Savcılık soruşturma başlattığı takdirde de yeterli suç şüphesi oluşturacak delil elde ederse iddianame hazırlayarak kamu davası açar. Haksız yere iftiraya uğrama suçu şikayete tabi suçlar arasında değildir. Türk Ceza Kanunu uyarınca suçsuz yere iftira atılması durumunda 8 yıllık dava zamanaşımı süresi bulunduğundan bu sürenin aşılmamasına dikkat edilmelidir.

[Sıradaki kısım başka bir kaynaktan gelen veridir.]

-- ==== Sys2Proof/Machine/Registers.lean ====
section
/-!
DEFINITION. REG_READ and REG_WRITE over the whole window (R327, R461), telemetry (R464), quotes and identity (R454).
-/
namespace Sys2Proof.Machine

/-! ### What reading does (R461) -/

/-- Reading clears the RC fields of a partition's serving registers. -/
def Part.clearRc (x : Part) (a : Nat) : Part :=
  let o := a - 0x80000
  if 0x1000 ≤ o ∧ o < 0x1400 then
    match o % 0x40 with
    | 0x20 => { x with tokens := 0 }
    | 0x24 => { x with specAcc := 0, specProp := 0 }
    | 0x28 => { x with stops := 0, narrowed := 0 }
    | _ => x
  else if 0x4000 ≤ o ∧ o < 0x4200 then
    match o % 0x20 with
    | 0x04 => { x with replays := 0 }
    | 0x08 => { x with fallbacks := 0 }
    | _ => x
  else if 0x5000 ≤ o ∧ o < 0x5800 then
    match o % 0x80 with
    | 0x08 => { x with lateCnt := 0 }
    | 0x0C => { x with wdogCnt := 0 }
    | _ => x
  else if 0x6000 ≤ o ∧ o < 0x6400 then
    match o % 0x40 with
    | 0x0C => { x with kvEvict := 0 }
    | 0x10 => { x with kvLost := 0 }
    | 0x18 => { x with kvClamp := 0 }
    | 0x1C => { x with kvZero := 0 }
    | 0x24 => { x with kvDefer := 0 }
    | 0x28 => { x with kvResend := 0 }
    | _ => x
  else if 0x7000 ≤ o ∧ o < 0x7800 then if o % 0x80 = 0x0C then { x with doffCnt := 0 } else x
  else if 0x8000 ≤ o ∧ o < 0x8200 then
    match o % 0x20 with
    | 0x04 => { x with repReruns := 0, repairs := 0 }
    | 0x0C => { x with repMax := 0 }
    | _ => x
  else x
/-- Partition of an SRV address. -/
def srvPart (o : Nat) : Nat :=
  if o < 0x4000 then (o - 0x1000) / 0x40
  else if o < 0x5000 then (o - 0x4000) / 0x20
  else if o < 0x6000 then (o - 0x5000) / 0x80
  else if o < 0x7000 then (o - 0x6000) / 0x40
  else if o < 0x8000 then (o - 0x7000) / 0x80
  else (o - 0x8000) / 0x20
/-- Reading clears the RC counters of a cluster. -/
def Cluster.clearRc (u : Cluster) (o : Nat) : Cluster :=
  match o with
  | 0x104 => { u with satCnt := 0 }
  | 0x108 => { u with bxoCnt := 0 }
  | 0x10C => { u with unfCnt := 0 }
  | 0x114 => { u with busy := 0 }
  | 0x204 => { u with vltCe := 0 }
  | 0x208 => { u with vltUe := 0 }
  | 0x304 => { u with padCe := 0 }
  | 0x308 => { u with padUe := 0 }
  | 0x408 => { u with missCnt := 0 }
  | 0x40C => { u with chkCnt := 0 }
  | 0x410 => { u with latSat := 0 }
  | 0x414 => { u with latFlits := 0 }
  | 0x504 => { u with treFlits := 0 }
  | 0x508 => { u with treChk := 0 }
  | _ => u
/-- Reading clears the RC fields of a region's registers; RGN_CLK_MINK restarts at the present ratio. -/
def Region.clearRc (g : Region) (o : Nat) : Region :=
  let n := g.net
  match o with
  | 0x804 => { g with net := { n with hold := 0 } }
  | 0x808 => { g with net := { n with stalls := tset n.stalls 0 0 0 } }
  | 0x80C => { g with net := { n with stalls := tset n.stalls 0 1 0 } }
  | 0x810 => { g with net := { n with stalls := tset n.stalls 0 2 0 } }
  | 0x814 => { g with net := { n with stalls := tset n.stalls 0 3 0 } }
  | 0x818 => { g with net := { n with maxOcc := [] } }
  | 0x904 => { g with net := { n with upA := 0 } }
  | 0x908 => { g with net := { n with upB := 0 } }
  | 0x90C => { g with net := { n with vc0Max := 0 } }
  | 0x910 => { g with net := { n with hostFlits := 0 } }
  | 0xA00 => { g with net := { n with gateCnt := 0 } }
  | 0xA04 => { g with net := { n with lateCnt := 0 } }
  | 0xB04 => { g with clk := { g.clk with stretch := 0 } }
  | 0xB08 => { g with clk := { g.clk with up := 0, down := 0 } }
  | 0xB0C => { g with clk := { g.clk with minK := if g.clk.k = 0 then 16 else g.clk.k } }
  | 0xC10 => { g with pwr := { g.pwr with lull := 0 } }
  | 0xE00 => { g with agt := { g.agt with hbMiss := 0 } }
  | _ => g
/-- Reading clears the RC fields of a word; a snapshot's are not cleared. -/
def State.clearRc (s : State) (h : Session) (a : Nat) : State :=
  if 0x100000 ≤ a ∧ a < 0x500000 then
    let r := (a - 0x100000) / 0x10000
    let o := a % 0x10000
    if s.snapped r then s
    else if o % 0x1000 < 0x800 then s.updCluster (16 * r + o / 0x1000) fun u => u.clearRc (o % 0x1000)
    else if o < 0x1000 then s.updRegion r fun g => g.clearRc o
    else s
  else if 0x81000 ≤ a ∧ a < 0x89000 then s.updPart (srvPart (a - 0x80000)) fun x => x.clearRc a
  else if 0x31000 ≤ a ∧ a < 0x31100 then
    if a % 16 = 8 then s.updPart ((a - 0x31000) / 16) fun x => { x with powLull := 0 } else s
  else match a with
    | 0x30010 => { s with pwr := { s.pwr with peak := 0 } }
    | 0x30028 => s.updGrp (h.selAt 0x30020 0) fun g => { g with peak := 0 }
    | 0x50064 => { s with eth := { s.eth with retx := 0 } }
    | 0x50068 => { s with eth := { s.eth with drop := 0 } }
    | 0x5006C => { s with eth := { s.eth with fwd := 0 } }
    | 0x60118 => s.updCard 0 fun k => { k with ceCnt := 0 }
    | 0x6011C => s.updCard 0 fun k => { k with ueCnt := 0 }
    | 0x60120 => s.updCard 0 fun k => { k with over_ := 0 }
    | 0x60218 => s.updCard 1 fun k => { k with ceCnt := 0 }
    | 0x6021C => s.updCard 1 fun k => { k with ueCnt := 0 }
    | 0x60220 => s.updCard 1 fun k => { k with over_ := 0 }
    | 0x80054 => s.updTenant (h.selAt 0x80040 0) fun t => { t with used := 0 }
    | _ => s
/-- The HI address a LO read latches, with a session without latches as its source of the present value (R461). -/
def latchOf (a : Nat) : Option Nat :=
  if a = 0x20010 ∨ a = 0x30014 ∨ a = 0x70018 ∨ a = 0x70020 then some (a + 4)
  else if 0x70400 ≤ a ∧ a < 0x70600 ∧ a % 8 = 0 then some (a + 4)
  else if 0x100000 ≤ a ∧ a < 0x500000 ∧ a % 0x10000 = 0xC08 then some (a + 4)
  else none
/-- Read one word for a session: its value, then its RC fields cleared and its HI word latched. -/
def State.readWord (s : State) (ses a : Nat) : State × Word :=
  match s.session ses with
  | none => (s, 0)
  | some h =>
    let w := s.regWord h a
    let s := s.clearRc h a
    match latchOf a with
    | none => (s, w)
    | some b =>
      let hi := s.regWord { h with latch := [] } b
      (s.setSession ses { h with latch := (b, hi) :: h.latch.filter fun x => decide (x.1 ≠ b) }, w)
/-- Read n words in ascending order. -/
def State.readWords (s : State) (ses a : Nat) : Nat → State × List Word
  | 0 => (s, [])
  | n + 1 =>
    let (s, w) := s.readWord ses a
    let (s, ws) := s.readWords ses (a + 4) n
    (s, w :: ws)
/-- REG_READ: COUNT words from ADDR in ascending order (R327). -/
def execRegRead (m : Msg) (addr count : Nat) (s : State) : Out :=
  s.onMsg m 1 1 8 (decide (1 ≤ count) && decide (count ≤ 256) && decide (addr % 4 = 0)) false fun _ s =>
    let (s, ws) := s.readWords m.ses addr count
    (s, some (stOk, beBytes 4 addr ++ beBytes 2 count ++ beBytes 2 0 ++ ws.flatMap fun w => beBytes 4 w.toNat))
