-- ==== Sys2Proof/Machine/Dispatch.lean ====
section
/-!
DEFINITION. One arm per command: its meaning, on everything but the queue.
-/
namespace Sys2Proof.Machine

Suçsuz yere iftira atan fail ceza davası kapsamında yargılanır. Suç basit hali ile işlenebileceği gibi nitelikli hali ile işlenmesi de mümkündür. İftira suçu için basit hali ile verilen ceza nitelikli hali ile işlenen bir suça kıyasla daha fazladır. Bu sebeple yargılama sırasında çeşitli unsurlar değerlendirilerek karar verilir.

İftira suçu ile verilen ceza failin adli sicil kaydına da işler. Oldukça ağır sonuçların söz konusu olabileceği bu suça ilişkin yargılamada ceza avukatı yardımı almak, telafisi güç kayıpların yaşanmaması bakımından faydalı bir tercih olacaktır.

Suçsuz Yere İftiraya Uğrama Suçunun Şartları

İftira suçu şartları TCK 267 kapsamında yer alır. Şekli bir suç olan iftira suçu ani hareketlidir. Bu suç tehlike suçu çerçevesinde değerlendirildiğinden suçun neticesinde bir zararın oluşup oluşmadığına bakılmaz. Mağdura hukuka aykırı bir eylemin isnat edilmiş olması iftira suçunun oluşması bakımından yeterli görülür. İftira suçunda koşulların varlığı gerekir. Öncelikle hukuka aykırı bir eylemin mağdura isnat edilip edilmediğine bakılır.

Suçsuz Yere İftira ve Hukuka Aykırı Fiil İsnadı

Suçsuz yere iftira atılması durumunda fail mağdura hukuka aykırı bir fiil isnat ederken mağdurun suçsuz olduğunu bilerek bunu yapar. Mağdura hukuka aykırı bir eylem isnat edilirken bunu başkasının işleyip işlemediğinin de bir önemi bulunmaz.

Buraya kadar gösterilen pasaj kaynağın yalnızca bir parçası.